Article in Korean | WPRIM | ID: wpr-108544
ABSTRACT
With expanded and extended coverage of the national medical insurance and fast growing health care expenditures, appropriateness of health service utilization and quality of care are concerns of both health care providers and insurers as well as patients. An accurate patient classification system is a basic tool for effective health care policies and efficient health services management. A classification system applicable to Korean medical information-Korean Diagnosis Related Groups (K-DRGs)-was developed based on the U. S. Refined DRGs, and the performance of the developed system was assessed in this study. In the process of the development, first the Korean coding systems for diagnoses and procedures were converted to the systems used in the definition of the U. S. Refined DRGs using the mapping tables formulated by physician panels.

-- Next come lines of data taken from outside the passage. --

/-! ### A command by its first failed check -/

theorem exec_of_passes (h : failedCheck i s.regs = none) : exec i s = .next (commandEffect i s) := by
  rw [exec_eq_commandOutcome, commandOutcome_of_passes h]

/-- A failure other than `EHCNT` changes the error fields alone (60_exceptions.md R132). -/
theorem exec_of_fails (h : failedCheck i s.regs = some f) (hf : f ≠ .ehcnt) : exec i s = .next (s.withError f) := by
  rw [exec_eq_commandOutcome, commandOutcome_of_fails h, fail_eq_of_ne_ehcnt hf]
  rfl

/-! ### The chain steps without an open chain (41_s2v.md R91) -/

theorem exec_absorb_of_closed (hphase : s.regs.phase ≠ .chain) :
    exec .s2vAbsorb s = .next (s.withError .ephase) :=
  exec_of_fails (if_pos hphase) (by decide)

theorem exec_xorend_of_closed (hphase : s.regs.phase ≠ .chain) :
    exec .s2vXorend s = .next (s.withError .ephase) :=
  exec_of_fails (if_pos hphase) (by decide)

theorem exec_padend_of_closed (hn : n.toNat < 16) (hphase : s.regs.phase ≠ .chain) :
    exec (.s2vPadend n) s = .next (s.withError .ephase) :=
  exec_of_fails ((if_neg (Nat.not_le.2 hn)).trans (if_pos hphase)) (by decide)

/-- The length is checked before the phase (60_exceptions.md R133). -/
theorem exec_padend_of_ge (hn : 16 ≤ n.toNat) (s : State) : exec (.s2vPadend n) s = .next (s.withError .elen) :=
  exec_of_fails (if_pos hn) (by decide)

/-! ### The chain steps in an open chain (41_s2v.md R93 to R97) -/

theorem exec_absorb_of_room (hphase : s.regs.phase = .chain) (hcount : s.regs.hcnt.toNat ≠ 126) :
    exec .s2vAbsorb s = .next (commandEffect .s2vAbsorb s) :=
  exec_of_passes (by rw [failedCheck_absorb_of_chain hphase, if_neg hcount])

theorem exec_absorb_at_limit (hphase : s.regs.phase = .chain) (hcount : s.regs.hcnt.toNat = 126) :
    exec .s2vAbsorb s = .next s.aborted := by
  have hfail : failedCheck .s2vAbsorb s.regs = some .ehcnt := by
    rw [failedCheck_absorb_of_chain hphase, if_pos hcount]
  rw [exec_eq_commandOutcome, commandOutcome_of_fails hfail]
  rfl

theorem exec_xorend_of_chain (hphase : s.regs.phase = .chain) :
    exec .s2vXorend s = .next (commandEffect .s2vXorend s) :=
  exec_of_passes (failedCheck_xorend_of_chain hphase)

theorem exec_padend_of_chain (hn : n.toNat < 16) (hphase : s.regs.phase = .chain) :
    exec (.s2vPadend n) s = .next (commandEffect (.s2vPadend n) s) :=
  exec_of_passes (failedCheck_padend_of_chain hn hphase)

/-! ### The statements -/

/-- Settles O15: S2V.INIT has no check to fail, so its effect is `exec_eq_commandOutcome` in every state. -/
theorem s2vInitOpensChain : Obligations.S2vInitOpensChain := by
  unfold Obligations.S2vInitOpensChain
  exact ⟨by decide, illegalFieldsFail_of_no_length (by decide), exec_eq_commandOutcome .s2vInit,
    fun _ ha => ⟨_, exec_eq_commandOutcome .s2vInit _, ha, rfl, rfl⟩⟩

/-- Settles O16: `exec_absorb_of_room`, `exec_absorb_of_closed` and `exec_absorb_at_limit`; the order of absorbs matters for 1 and 0 from 0. -/
theorem s2vAbsorbUpdatesAccumulator : Obligations.S2vAbsorbUpdatesAccumulator := by
  unfold Obligations.S2vAbsorbUpdatesAccumulator
  refine ⟨by decide, illegalFieldsFail_of_no_length (by decide), fun s => exec_absorb_of_room,
    fun s => exec_absorb_of_closed, fun s => exec_absorb_at_limit, fun s hphase hcount => ?_,
    fun d => BitVec.xor_self, ⟨0, 1, 0, by decide⟩, by decide⟩
  have hlast : (s.regs.hcnt + 1).toNat = 126 := by
    rw [toNat_hcnt_succ (by omega), hcount]
  exact ⟨_, exec_absorb_of_room hphase (by omega), rfl, hlast⟩

/-- Settles O17: the abort leaves PHASE at IDLE, where the final commands fail by `exec_xorend_of_closed` and `exec_padend_of_closed`. -/
theorem absorbAtLimitAbortsChain : Obligations.AbsorbAtLimitAbortsChain := by
  unfold Obligations.AbsorbAtLimitAbortsChain
  intro s hphase hcount
  have hclosed : s.aborted.regs.phase ≠ .chain := Phase.noConfusion
  exact ⟨s.aborted, exec_absorb_at_limit hphase hcount, rfl, rfl, rfl, rfl, rfl, rfl, rfl, rfl, rfl,
    exec_xorend_of_closed hclosed, fun n hn => exec_padend_of_closed hn hclosed⟩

Then physician panels reviewed the group definition, and identified medical practice patterns different in two countries. The definition was modified for the difference in K-DRGs. The process resulted in 1,199 groups in the system. Several groups in Refined DRGs could not be differentiated in K-DRGs due to insufficient medical information, and several groups could not be defined due to procedures which were not practiced in Korea. However, the classification structure of Refined DRGs was retained in K-DRGs. The developed system was evaluated for its performance in explaining variations in resource use as measured by charges and length of stay(LOS), for both all and non-extreme discharges. The data base used in this evaluation included 373,322 discharges which was a random sample of discharges reviewed ad payed by the medical insurance during the five-month period from September 1990. The proportion of variance in resource use which was reduced by classifying patients into K-DRGs-r-square-was comparable to the performance of the U. S. Refined DRGs .39 for charges and .25 for LOS for all discharges, and .53 for charges and .31 for LOS for non-extreme discharges. Another measure analyzed to assess the performance was the coefficient of variation of charges within individual K-DRGs. A total of 966 K-DRGs (87.7%) showed a coefficient below 100%, and the highest coefficient among K-DRGs with more than 30 discharges was 159%.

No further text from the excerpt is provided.